Youth share universal concepts of weighted-specific QOL. The Youth Quality of Life Instrument – Weight Module (YQOL-W) elicited concepts which were universal across cultures.8,9 The team of this study aimed to develop a Chinese adaptation of the YQOL-W to facilitate relevant research in China and cross-cultural comparison by linguistic validation, qualitative research, and psychometric validation of measurement properties.
Linguistic validation of the YQOL-W using forward translation, backward translation, and participant testing
The forward-backward translation progress was repeated until there were no misunderstandings, mistranslations, or inaccuracies in the forward version. A panel of 12 participants completed the comprehension test during which the interviewer inquired whether the participant had any difficulty in understanding the questionnaire and checked the participant’s interpretation of all items.
Checked conceptual equivalence and guided construction of culture specific items using inductive qualitative methods
Twenty-two in-depth, semi-structured interviews with youth ages 11–18 were conducted to explore their areas of life, goals, concerns, and worries associated with weight and weight management. Using thematic analysis to identify, categorize, and classify themes in the data, five new culture-specific items were elicited and added to the instrument. After three rounds of cognitive interviews, the Chinese version of the YQOL-W scale, including three domains (self, social, and environment) and 26 items (five items are new culture-specific items), was finalized.
The Chinese YQOL-W demonstrated acceptable measurement properties
Eight hundred and forty participants aged 11-18 years were enrolled in field testing for measurement properties. A total of 814 participants fully completed the questionnaire with the response rate of 96.90%. Measurement model, reliability, validity, and respondent burden for the Chinese YQOL-W were reported.
Three factors (23 items) were identified (self, social, and environment), with factor loading ranging from 0.42 to 1.00. The three-factor model fitted into the theoretical expectation, however, three items (item 7, 13 and 23) were eliminated, accounting for their lower factor loading (less than 0.40) and content importance.10 The latent construct of the instrument was further confirmed by confirmatory factor analysis, the goodness-of-fit indices including χ2/df, GFI, RMSEA and Standard RMR were reported, that is, 4.00, 0.90, 0.06 and 0.07, respectively, which implied that the instrument had acceptable construct validity.

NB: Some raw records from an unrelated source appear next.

-- ==== Sys2Proof/Machine/Grant.lean ====
section
/-! DEFINITION. Grant-scheduled transfers (R122 to R138), windows (R143 to R150) and the copy engine (R151 to R157): the shared
operations behind the instructions and the engine's steps. -/

namespace Sys2Proof.Machine

/-! ## Halted clusters (R434) -/

def State.isHalted (s : State) (cl : Nat) : Bool := (s.cluster cl).dm.phase = .halted

/-- Wakes every process that waits for something with no kind of its own, anywhere. -/
def State.wakeOthers (s : State) : State :=
  (s.procs.filter fun e => e.2.wkind = .other).foldl (fun s e => s.wake e.1) s

/-- Wakes one process when it waits with the given kind. -/
def State.wakeIf (s : State) (p : Pid) (k : WKind) : State :=
  match s.proc? p with
  | some pr => if pr.wkind = k then s.wake p else s
  | none => s

/-! ## Windows (R143 to R150) -/

/-- Absolute scratchpad offset of a team-relative one. -/
def State.spmOf (s : State) (team : Nat) : Nat := ((s.team? team).map fun t => t.spm).getD 0

/-- Bytes of a window. -/
def Window.bytes (w : Window) : Nat := w.rows * w.rowb

/-- The bound window whose range holds an absolute scratchpad offset. -/
def State.windowAt (s : State) (cl off : Nat) : Option (Nat × Window) :=
  (s.cluster cl).windows.find? fun e =>
    let b := s.spmOf e.2.team + e.2.base
    b ≤ off && off < b + e.2.bytes

/-- The entry of a team's window number. -/
def State.windowNum (s : State) (cl team num : Nat) : Option (Nat × Window) :=
  (s.cluster cl).windows.find? fun e => e.2.team = team && e.2.num = num

def State.setWindow (s : State) (cl k : Nat) (w : Window) : State :=
  s.modCluster cl fun c => { c with windows := Tab.put k w c.windows }

def State.isFull (s : State) (cl line : Nat) : Bool := (s.cluster cl).full.contains line

/-! ## Requests and tokens (R125 to R130) -/

/-- Units of a transfer (R124). -/
def unitsOf (len : Nat) : Nat := (len + 4095) / 4096

/-- Bytes a token for a unit grants (R124). -/
def unitBytes (r : GReq) (u : Nat) : Nat :=
  let all := min (4096 * (u + 1)) r.len - 4096 * u
  if u = 0 then all - min r.pfx all else all

/-- Units that need a token. -/
def neededUnits (r : GReq) : List Nat := (List.range (unitsOf r.len)).filter fun u => unitBytes r u ≠ 0

/-- Every unit is received. -/
def GReq.complete (r : GReq) : Bool := (neededUnits r).all fun u => r.rcv.contains u

/-- GRCTL.RMAX, TEXP and ORPH as they act (R132). -/
def State.rmax (s : State) (cl : Nat) : Nat :=
  let v := bits (s.clReg cl 120) 2 0
  if v = 0 ∨ 5 ≤ v then 4 else v
def State.texp (s : State) (cl : Nat) : Nat := max 1000 (bits (s.clReg cl 120) 31 16)
def State.orph (s : State) (cl : Nat) : Nat := max 16 (bits (s.clReg cl 120) 47 32) * 1000

/-- The lowest unit with neither a received bit nor an outstanding token. -/
def missingUnit (r : GReq) : Option Nat :=
  (neededUnits r).find? fun u => !r.rcv.contains u && !(r.toks.any fun t => t.unit = u)

/-- The effective class (R128), with the ageing step that was in force when the request arrived (R132). -/
def State.effClass (s : State) (r : GReq) : Nat :=
  if r.age = 0 then r.cls.toNat else r.cls.toNat - (s.timebase - r.arrival) / (1000 * r.age)

/-- Whether a request waits for a token (R128). -/
def State.wantsToken (s : State) (cl : Nat) (r : GReq) : Bool :=
  r.matched && !r.halted && r.toks.length < s.rmax cl && (missingUnit r).isSome

/-- The request that is granted next (R128): the one whose turn it is, or the best by class and order of arrival. -/
def State.grantBest (s : State) (cl : Nat) : Option (Nat × GReq) :=
  let kept := (s.cluster cl).turn.bind fun k =>
    (Tab.get? k (s.cluster cl).greqs).bind fun r => if s.wantsToken cl r then some (k, r) else none
  if kept.isSome then kept
  else ((s.cluster cl).greqs.filter fun e => s.wantsToken cl e.2).foldl
    (fun best e =>
      match best with
      | none => some e
      | some b =>
        let x := s.effClass e.2
        let y := s.effClass b.2
        if x < y ∨ (x = y ∧ e.2.order < b.2.order) then some e else best) none

def State.setReq (s : State) (cl k : Nat) (r : GReq) : State :=
  s.modCluster cl fun c => { c with greqs := Tab.put k r c.greqs }

/-- The scheduler looks again for something to grant. -/
def State.kickGrant (s : State) (cl : Nat) : State :=
  if (s.grantBest cl).isSome && !(s.queue.any fun q => q.2 = .grantNext cl) then s.sched 1 (.grantNext cl) else s

/-- Bytes of a request's outstanding tokens. -/
def tokBytes (r : GReq) : Nat := (r.toks.map fun t => t.bytes).sum

/-- Removes a request: its tokens are no longer outstanding. -/
def State.dropReq (s : State) (cl k : Nat) : State :=
  match Tab.get? k (s.cluster cl).greqs with
  | none => s
  | some r =>
    (s.modCluster cl fun c => { c with
      greqs := Tab.del k c.greqs
      turn := if c.turn = some k then none else c.turn
      out := c.out - tokBytes r
      endps := match r.ep with
        | none => c.endps
        | some e => Tab.modify e (fun (n : Endp) => { n with unm := n.unm.filter (· ≠ k) }) c.endps }).kickGrant cl

/-- Takes a request-store entry (R125): the request comes from a site, and takes its place among those of its core cycle by the port
it enters through. With the store full it is refused BUSY, which is counted. -/
def State.addReq (s : State) (cl : Nat) (site : Option Nat) (r : GReq) : State × Option Nat :=
  match Tab.freeKey (s.cluster cl).greqs 0 512 with
  | none => (s.modCluster cl fun c => { c with gBusy := c.gBusy + 1 }, none)
  | some k =>
    let here := s.clusterSite cl
    let port := s.enterPort here 30 (site.getD here) 0
    (s.setReq cl k { r with
      order := 8 * s.cycles + port, age := bits (s.clReg cl 120) 15 8, orph := s.orph cl }, some k)

/-! ## Copies (R151 to R157) -/

def Copy.perRow (c : Copy) : Nat := c.rowb / 64
def Copy.lines (c : Copy) : Nat := c.rows * c.perRow
/-- Source and destination address of a line by its row-major index. -/
def lineAddr (base str : Word) (perRow i : Nat) : Word :=
  base + BitVec.ofNat 64 (i / perRow) * str + BitVec.ofNat 64 (64 * (i % perRow))
def Copy.srcAt (c : Copy) (i : Nat) : Word := lineAddr c.src c.sstr c.perRow i
def Copy.dstAt (c : Copy) (i : Nat) : Word := lineAddr c.dst c.dstr c.perRow i

/-- Lines of one transfer of at most 1 MiB (R123). -/
def transferLines : Nat := 16384

/-- The first line not yet written. -/
def firstUnwritten (w : List Nat) (n : Nat) : Nat := ((List.range n).find? fun i => !w.contains i).getD n

/-- Number of the transfer a copy is in. -/
def Copy.transfer (c : Copy) : Nat := firstUnwritten c.written c.lines / transferLines

/-- Grant class of a process's reply endpoint (R128). -/
def State.replyClass (s : State) (p : Pid) : BitVec 2 :=
  match Tab.get? (2 ^ 32 + p) s.dir with
  | none => 2
  | some (cl, e) => ((Tab.get? e (s.cluster cl).endps).map fun n => n.gcls).getD 2

/-- Whether a copy's source lies on another device. -/
def State.copyFar (s : State) (c : Copy) : Bool := spaceOf c.src = 1 && bits c.src 61 51 ≠ s.dev

/-- Lines of the transfer a copy is in, and the first of them. -/
def Copy.span (c : Copy) : Nat := min transferLines (c.lines - transferLines * c.transfer)
def Copy.first (c : Copy) : Nat := transferLines * c.transfer

/-- Lines of the unscheduled prefix (R124): the copies of R122's last row have none. -/
def State.copyPfx (s : State) (c : Copy) : Nat := if s.copyFar c then min 16 c.span else 0

/-- Lines of the prefix that are still to come. -/
def State.prefixLines (s : State) (c : Copy) : List Nat :=
  ((List.range (s.copyPfx c)).map fun i => c.first + i).filter fun i => !c.written.contains i

/-- The number under which a copy's reads outside the device go: cluster, request-store entry and token. The prefix's is that of an
entry from 1024 on, by the copy's place. -/
def copyId (cl k : Nat) (serial : BitVec 16) : Nat := 2 ^ 48 + serial.toNat + 2 ^ 16 * k + 2 ^ 32 * cl

/-- Addresses of lines as runs of bytes. -/
def runsOf : List Word → List (Word × Nat)
  | [] => []
  | a :: as => match runsOf as with
    | (b, n) :: rs => if a + 64 = b then (a, n + 64) :: rs else (a, 64) :: (b, n) :: rs
    | [] => [(a, 64)]

/-- The request of a copy's transfer enters the store (R125), matched at once (R126). -/
def State.enterCopy (s : State) (cl place : Nat) (c : Copy) : State × Bool :=
  let n := c.span
  let have_ := fun u => (List.range (min 64 (n - 64 * u))).all fun j => c.written.contains (c.first + 64 * u + j)
  let r : GReq := {
    src := .copy place, len := 64 * n, pfx := 64 * s.copyPfx c, ep := none, cls := s.replyClass c.pid, arrival := s.timebase,
    matched := true, rcvr := none, dest := 0, rcv := (List.range ((n + 63) / 64)).filter have_, granted := [], toks := [],
    lastAcc := s.timebase }
  match s.addReq cl (if s.copyFar c then some (s.linkSite (bits c.src 61 51)) else none) r with
  | (s, some _) => (s.kickGrant cl, true)
  | (s, none) => (s.sched (nsCycles 2000) (.busyResend cl (2 ^ 32 + place)), false)
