-- ==== Sys2Proof/Machine/Chan.lean ====
section
/-! DEFINITION. Processes and channels (R321 to R345): handles and what they name, new processes, request-store entries of
messages, matching, buffers, reservations, closing, and the ends of channel operations. -/

namespace Sys2Proof.Machine

/-! ## Handles (R324 to R326) -/

def hEfmt (h : Word) : Nat := bits h 63 58
def hSclass (h : Word) : Nat := bits h 57 53
def hKind (h : Word) : Nat := bits h 52 50
def hDir (h : Word) : Bool := bit h 49
def hDev (h : Word) : Nat := bits h 48 38
def hIdx (h : Word) : Nat := bits h 31 0

/-- A handle from its fields. -/
def mkHandle (efmt sclass kind : Nat) (dir : Bool) (dev idx : Nat) : Word :=
  field efmt 58 ||| field sclass 53 ||| field kind 50 ||| field dir.toNat 49 ||| field dev 38 ||| field idx 0

/-- Whether no field is reserved or wrongly nonzero (R324). -/
def handleOk (h : Word) : Bool :=
  (hEfmt h ≤ 13 || hEfmt h = 63) && hSclass h ≤ 20 && bits h 37 32 = 0 && !(hKind h = 0 && hIdx h = 0)

/-- What a handle names. -/
inductive Target where
  /-- a channel end or a reply endpoint of this device: cluster and endpoint-table entry -/
  | ep (cl e : Nat)
  /-- a channel whose owning team is not dispatched yet (R363) -/
  | pending
  /-- a freed endpoint: the directory answers CLOSED (R336) -/
  | gone
  | server (die : Nat)
  | mail (m : Nat)
  | controller
  | expert (x : Nat)
  | service (idx : Nat)
  | remote (dev : Nat)
  deriving DecidableEq, Repr

/-- Directory key of a KIND 2 endpoint. -/
def replyKey (p : Pid) : Nat := 2 ^ 32 + p

/-- What the directory shows for a freed endpoint. -/
def closedMark : Nat × Nat := (4096, 0)

/-- Directory key of a handle of KIND 0 or 2. -/
def dirKey (h : Word) : Nat := if hKind h = 2 then replyKey (hIdx h) else hIdx h

/-- A channel declared by a launch whose owning team waits for dispatch. -/
def State.awaited (s : State) (idx : Nat) : Bool :=
  s.launches.any fun e => e.2.decls.any fun d => d.idx = idx &&
    (match s.team? d.team with | some t => t.state = .queued || t.state = .claimed | none => false)

/-- The endpoint a directory key leads to. -/
def State.lookup (s : State) (key : Nat) : Option Target :=
  match Tab.get? key s.dir with
  | some x => if x = closedMark then some .gone else some (.ep x.1 x.2)
  | none => if s.awaited key then some .pending else none

/-- An endpoint-table entry. -/
def State.endp? (s : State) (cl e : Nat) : Option Endp := Tab.get? e (s.cluster cl).endps
def State.setEndp (s : State) (cl e : Nat) (n : Endp) : State := s.modCluster cl fun c => { c with endps := Tab.put e n c.endps }
def State.modEndp (s : State) (cl e : Nat) (f : Endp → Endp) : State :=
  s.modCluster cl fun c => { c with endps := Tab.modify e f c.endps }

/-- A team's launch. -/
def State.launchOf (s : State) (pr : Proc) : Option Launch := s.launch? pr.lid

/-- Replaces a launch-relative handle by its channel-list entry (R326). -/
def State.unrelative (s : State) (pr : Proc) (h : Word) : Except TrapInfo Word :=
  if !handleOk h then .error (trapChan 2)
  else if hKind h ≠ 7 then .ok h
  else
    let e := ((s.launchOf pr).map fun l => Tab.getD (hIdx h) l.chans 0).getD 0
    if 255 < hIdx h ∨ e = 0 then .error (trapChan 2)
    else if hEfmt e ≠ hEfmt h ∨ hSclass e ≠ hSclass h then .error { cls := 12 }
    else .ok ((e &&& ~~~(field 1 49)) ||| field (hDir h).toNat 49)

/-- A slot of a host mailbox, as an address on memory die 0 (R340). -/
def mailSlot (m : Nat) (out : Bool) (k : Nat) : Nat := 0x190000 + 0x2000 * m + (if out then 0x1000 else 0) + 64 * (k % 64)

/-- A message has left a mailbox: one whose slot waited for its place is taken in (R90, R340). -/
def State.mailTook (s : State) (m : Nat) (b : Mailbox) : State :=
  let a := mailSlot m false b.eseq.toNat
  let s := (s.touchHome a).2
  if Memory.read64 s.mem (a + 56) ≠ b.eseq then { s with mailboxes := Tab.put m b s.mailboxes }
  else
    let b' := { b with eseq := b.eseq + 1, inbound := b.inbound ++ [Memory.read s.mem a 32] }
    ({ s with mailboxes := Tab.put m b' s.mailboxes } : State).homeWriteBytes (a + 56) (bytesLE 8 0)

/-- A launch owns a host mailbox (R340). -/
def State.ownsMail (s : State) (pr : Proc) (m : Nat) : Bool := m < 56 && ((s.launchOf pr).any fun l => bit l.mbox m)

/-- An expert belongs to the process's launch. -/
def State.ownsExpert (s : State) (pr : Proc) (x : Nat) : Bool := (s.expert? x).any fun e => e.lid = pr.lid

/-- Resolves a handle for a send or a receive (R325, R334, R350): the resolved handle and what it names. -/
def State.resolveEnd (s : State) (pr : Proc) (h0 : Word) (sending : Bool) : Except TrapInfo (Word × Target) :=
  match s.unrelative pr h0 with
  | .error t => .error t
  | .ok h =>
    let bad : Except TrapInfo (Word × Target) := .error (trapChan 2)
    let idx := hIdx h
    let typed := hEfmt h = 63 && 6 ≤ hSclass h
    if hKind h = 7 || !handleOk h then bad
    else if hDev h ≠ s.dev then
      if s.noOptics (hDev h) then .error { cls := 2 }
      else if hKind h = 1 || hKind h = 3 || hKind h = 4 || hKind h = 6 then bad
      else if hKind h = 2 && !typed then .error { cls := 12 }
      else if !sending || (hKind h ≠ 2 && !hDir h) then bad
      else .ok (h, .remote (hDev h))
    else
      match hKind h with
      | 0 =>
        if hDir h ≠ sending then bad
        else match s.lookup idx with
          | none => bad
          | some (.ep cl e) => if sending || ((s.endp? cl e).any fun n => n.team = pr.team) then .ok (h, .ep cl e) else bad
          -- a process of a team that is not dispatched cannot be the one that asks (R325)
          | some .pending => if sending then .ok (h, .pending) else bad
          | some t => .ok (h, t)
      | 1 => if !typed then .error { cls := 12 } else if !sending || s.mdies ≤ idx then bad else .ok (h, .server idx)
      | 2 =>
        if !typed then .error { cls := 12 }
        else match s.lookup (replyKey idx) with
          | none => bad
          | some t => if sending || ((s.procs.any fun e => e.1 = idx) && pr.team = idx / 256 && t ≠ .gone &&
              (match t with | .ep cl e => (s.endp? cl e).any fun n => n.idx = idx | _ => false)) then .ok (h, t) else bad
      | 3 => if hDir h ≠ sending || !s.ownsMail pr idx then bad else if 5 < hSclass h then .error { cls := 12 } else .ok (h, .mail idx)
      | 4 => if idx ≠ 0 || !sending then bad else .ok (h, .controller)
      | 5 => if !sending || !hDir h || !s.ownsExpert pr idx then bad else .ok (h, .expert idx)
      | _ =>
        if pr.svc.isNone then bad
        else if idx ≤ 2 || (s.teams.any fun e => faultIdx e.1 = idx) then .ok (h, .service idx) else bad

Internal consistency coefficients for the self, social, and environment domains were 0.90, 0.94, and 0.84, respectively, and 0.96 for total score, demonstrating excellent internal consistency reliability. Test-retest reliability was substantially supported using the intraclass correlation coefficient (ICC) and the standard error of measurement (SEM).11 The ICCs for the self, social, and environment factors and total score were 0.709, 0.721, 0.778 and 0.778, respectively. The SEM values for the self, social, and environment factors and total score were 10.352, 9.526, 12.086 and 8.425, respectively.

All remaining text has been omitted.